Yankee Doodle Song Lesson for Kids

Instructor: Suzanne Rose

Suzanne has taught all levels PK-graduate school and has a PhD in Instructional Systems Design. She currently teachers literacy courses to preservice and inservice teachers.

If you know the song '~'Yankee Doodle'~', you may have wondered why anyone would put a feather in his hat and call it '~'macaroni.'~' Read on to find out about the history of the song and its meaning.

''Yankee Doodle''

Did you know that the song ''Yankee Doodle'' was originally sung by British soldiers to make fun of the Americans before the American Revolution? Here is the original version of the song:

''Brother Ephraim sold his cow

And bought him a commission

And then he went to Canada

To fight for the nation...

Sheep's head and vinegar

Buttermilk and tansy

Boston Is a Yankee town,

Sing 'Hey, doodle dandy!''

Continental Army Soldiers

History of the Song

Historian believe that the first version of ''Yankee Doodle'' was written by Dr. Richard Schuckberg, who served in the British army during the French and Indian War. From 1754-1763, soldiers from the American colonies fought alongside British soldiers against the French. At that time, the American colonists and the British were allies, meaning they were on the same side in the conflict.
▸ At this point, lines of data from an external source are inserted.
-- ==== Sys2Proof/WellFormed.lean ====
section
/-! DEFINITION. What a well-formed instruction is: the port maps (R62, R63), the place and encoding of every
slot operation (R61, R69, R71 to R82), the operands each operation takes, and the checks of R83 in their order. -/

namespace Sys2Proof

/-- The kinds of a port (R62). -/
inductive Kind | scalar | vector | pred | vpred | handle
  deriving DecidableEq, Repr

/-- The kind of a source port; none for a reserved one (R62). -/
def srcKind (port : BitVec 9) : Option Kind :=
  let p := port.toNat
  if p < 0x40 then some .scalar
  else if p < 0x80 then some .vector
  else if p < 0xA0 then some .pred
  else if p < 0xB0 then some .vpred
  else if p < 0xC0 then some .handle
  else if p < 0xD2 then some .scalar
  else if p < 0xD8 then none
  else if p < 0xE0 then some .scalar
  else if p < 0x100 then none
  else if p = 0x105 ∨ p = 0x10A ∨ p = 0x10C then some .vector
  else if p < 0x106 then some .scalar
  else if p = 0x107 ∨ p = 0x108 ∨ p = 0x109 ∨ p = 0x10B then some .scalar
  else if 0x110 ≤ p ∧ p < 0x115 then some .vector
  else if p = 0x115 then some .scalar
  else if 0x180 ≤ p ∧ p < 0x183 then some .scalar
  else if p = 0x183 then some .vector
  else if 0x1C0 ≤ p then some .scalar
  else none

/-- What a destination port names (R63). -/
inductive DstKind
  | scalar | wide | pred | vpred | handle
  | trigger (unit : Nat)
  deriving DecidableEq, Repr

/-- The destination a port names; none where a write raises the illegal-port trap (R63). A unit is numbered
(trigger port - 0x101) / 2 (R390). -/
def dstKind (port : BitVec 9) : Option DstKind :=
  let p := port.toNat
  if p < 0x40 then some .scalar
  else if p < 0x80 then some .wide
  else if p < 0xA0 then some .pred
  else if p < 0xB0 then some .vpred
  else if p < 0xBF then some .handle
  else if p = 0xBF then none
  else if p < 0xC9 ∨ p = 0xCF then some .scalar
  else if p < 0x100 then none
  else if p < 0x122 ∨ (0x130 ≤ p ∧ p < 0x134) ∨ (0x138 ≤ p ∧ p < 0x13E) then
    if p % 2 = 1 then some (.trigger ((p - 0x101) / 2)) else some .wide
  else none

/-- The slot whose class holds a unit (R15). -/
def unitSlot (u : Nat) : Nat :=
  if u = 1 ∨ u = 2 ∨ u = 16 then 1
  else if 8 ≤ u ∧ u ≤ 14 then 2
  else if u = 24 then 3
  else if u = 25 then 4
  else if u = 28 ∨ u = 29 then 5
  else if u = 30 then 6
  else 0

/-- Unit numbers (R390). -/
def AluUnit.unit : AluUnit → Nat | .ia => 0 | .ib => 1
/-- Slots of ia and ib (R15). -/
def AluUnit.slot : AluUnit → Nat | .ia => 0 | .ib => 1
/-- Unit numbers (R390). -/
def VecUnit.unit : VecUnit → Nat | .va => 24 | .vb => 25
/-- Slots of va and vb (R15). -/
def VecUnit.slot : VecUnit → Nat | .va => 3 | .vb => 4
/-- Scope codes (R71). -/
def Scope.code : Scope → Nat | .c => 0 | .k => 1 | .d => 2 | .v => 3 | .f => 4
/-- Bit 7 of OP, the no-wait modifier (R76). -/
def nwBit (b : Bool) : Nat := if b then 0x80 else 0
After the war ended, the colonists became increasingly upset with England over many issues, but mostly over taxes.

British troops started singing ''Yankee Doodle'' around 1763 as an insult to the colonists. The relationship between England and the colonies became worse and worse, until the outbreak of the American Revolution, which lasted from 1775-1783.

In colonial times, there were not many printed books or newspapers, and people lived great distances apart; songs were one way they expressed their opinions about politics. The British saw the American colonists as uneducated, uncultured country bumpkins who had poor manners and wore cheap clothing.
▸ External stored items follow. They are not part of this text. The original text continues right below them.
-- ==== Sys2Proof/Config.lean ====
section
/-! DEFINITION. What the spec leaves open: free values, constants without a body. -/

namespace Sys2Proof.Config

/-- The 64 bytes of the key that was drawn as number n: the public and on-chip header keys, KGEN's, a slot's fresh key 1, the
sleep key (R423, R428, R430). (DESIGN CHOICE, log 13) -/
opaque drawnKey : Nat → BitVec 512

/-- A free 64-bit value for each number of the counter: DRAM contents no rule gives, random keys, wire data. (DESIGN CHOICE, log
15) -/
opaque freeWord : Nat → BitVec 64

/-- A free 1,024-bit value for each number of the counter. (DESIGN CHOICE, log 15) -/
opaque freeLanes : Nat → BitVec 1024

/-- The raw output of the check-value generator (R326). (DESIGN CHOICE, log 16) -/
opaque chkRaw : Nat → BitVec 32

/-- vrcp, vrsq, vexp2, vlog2 and vtanh where R202 gives a bound and no value: operation (0 to 4), format code,
rounding mode, the element's code and bias. (DESIGN CHOICE, log 17) -/
opaque transcendental : Nat → Nat → Nat → Nat → Int → Nat

/-- The engine's estimate, in ns, of the work before and in a command (R275): a number for each admission, the packet. (DESIGN
CHOICE, log 18) -/
opaque estimate : Nat → BitVec 512 → Nat

/-- The order in which a push adds its block sums (R223): a permutation number for a push, row and column. (DESIGN CHOICE, log
19) -/
opaque sumOrder : Nat → Nat → Nat → Nat

/-- The order in which a collective's sum pairs its members (R283): a permutation number for a group size and element. (DESIGN
CHOICE, log 19) -/
opaque collOrder : Nat → Nat → Nat

/-- The f32 code an untyped tile's non-zero word is read as by mpopx, where R231 gives none. (DESIGN CHOICE, log 20) -/
opaque untypedElem : Nat → Nat

/-- The shared secret of an ML-KEM-1024 ciphertext (R435). (DESIGN CHOICE, log 21) -/
opaque decap : List Byte → BitVec 256

/-- SHA-256 of the ML-KEM-1024 encapsulation key (R432). (DESIGN CHOICE, log 21) -/
opaque kemKeyDigest : BitVec 256

/-- I of a tree of an identity, by its seed and number (R433). (DESIGN CHOICE, log 21) -/
opaque hssIdent : Nat → Nat → BitVec 128

/-- The start of a chain of a leaf: seed, tree, leaf, chain (R433). (DESIGN CHOICE, log 21) -/
opaque hssSecret : Nat → Nat → Nat → Nat → BitVec 256

/-- The randomizer of a leaf's signature: seed, tree, leaf (R433). (DESIGN CHOICE, log 21) -/
opaque hssRandom : Nat → Nat → Nat → BitVec 256

end Sys2Proof.Config
end

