-- ==== Sys2Proof/Machine/State.lean ====
section
/-! DEFINITION. The state of one K-128 module: contexts, cores, dies, memory and hub, as plain data; and the
machine right after reset. -/

namespace Sys2Proof.Machine

/-- A wide value: 1,024 bits and a format tag (R66, R184). -/
structure Wide where
  data : Lanes := 0
  bias : BitVec 6 := 0
  fmt  : BitVec 4 := 0
  deriving DecidableEq, Repr

/-- Whether a register or latch may be read: clean, poisoned (R130), a latch with poisoned 64-bit elements (R410), or marked with a
remote error class (R291) and the effective address it came from (R391). -/
inductive Mark | clean | poison | elements (m : BitVec 16) | remote (cls : BitVec 4) (va : Word)
  deriving DecidableEq, Repr

/-- The state of a handle (R114). -/
inductive HState | null | pending | valid | revoked
  deriving DecidableEq, Repr

/-- A handle register (R114). `tok` names the pending handle that one xlat landed (R116). -/
structure Handle where
  key  : BitVec 8 := 0
  slot : BitVec 4 := 0
  gen  : BitVec 12 := 0
  ps   : BitVec 4 := 0
  sh   : Bool := false
  wr   : Bool := false
  rd   : Bool := false
  st   : HState := .null
  pfn  : BitVec 27 := 0
  va   : BitVec 56 := 0
  tok  : Nat := 0
  deriving DecidableEq, Repr

/-- A place a write can reach: scalar (physical number), vector, predicate, vector predicate, handle, special
register (port - 0xC0), operand latch (by unit number), result latch (port - 0x100). -/
inductive Reg
  | s (i : Nat) | v (i : Nat) | p (i : Nat) | vp (i : Nat) | h (i : Nat) | sp (i : Nat) | ol (i : Nat) | rl (i : Nat)
  deriving DecidableEq, Repr

/-- One outstanding result a register waits for (R127): its token, the unit to name, the pitch of its trigger and
whether it can arrive only after that pitch's release (R133, R274, R291, R332, R348, R379). (DEDUCED, log 50) -/
structure Pend where
  tok   : Nat
  unit  : Nat
  pitch : Nat
  late  : Bool
  deriving DecidableEq, Repr

/-- A context's register bank (R16, R17, R66). `live` lists the vector registers and wide latches written since
unit start (R401). -/
structure Bank where
  s     : Tab Word := []
  v     : Tab Wide := []
  p     : Tab Bool := []
  vp    : Tab VPred := []
  h     : Tab Handle := []
  sp    : Tab Word := []
  ol    : Tab Wide := []
  rl    : Tab Wide := []
  marks : Tab Mark := []
  pend  : Tab (List Pend) := []
  live  : Tab Bool := []
  deriving DecidableEq, Repr

/-- One register written by a landing or a move: the bits of `mask` take those of `val` (R67, R197). -/
structure RegWrite where
  reg  : Reg
  val  : Wide
  mask : Lanes
  h    : Option Handle := none
  mark : Mark := .clean
  /-- the tag is written with the data -/
  tag  : Bool := true
  deriving DecidableEq, Repr

/-- A result in an exposed pipeline (R93): visible from cycle `due`, issued as number `seq` by slot `slot`. -/
structure Landing where
  due    : Nat
  seq    : Nat
  slot   : Nat
  unit   : Nat
  writes : List RegWrite
  deriving DecidableEq, Repr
As the British soldiers marched to Lexington and Concord, Massachusetts, to fight in the first battles of the American Revolution, they sang this version of ''Yankee Doodle'' to taunt the colonists:

''Yankee Doodle's come to town

For to buy a firelock,

We will tar and feather him

And so will we John Hancock.''

But instead of thinking of ''Yankee Doodle'' as an insult, the colonists simply changed the lyrics and adopted the song as their own. One of the most popular versions sung by soldiers during the war was:

''Yankee Doodle is the tune

That we all delight in;

It suits for feasts, it suits for fun,

And just as well for fightin'.''

American Soldiers

Current Version of the Song

We still sing ''Yankee Doodle'' today, more than 250 years since it was first written! While there have been many different versions of the lyrics over this time, the lyrics that most people know today were written in 1842:

''Yankee Doodle went to town

A-riding on a pony

Stuck a feather in his cap

And called it macaroni.''

Many historians believe that the word ''Yankee'' was based on the Dutch word ''Janke.'' New York, originally New Amsterdam, was settled by the Dutch long before the American Revolution.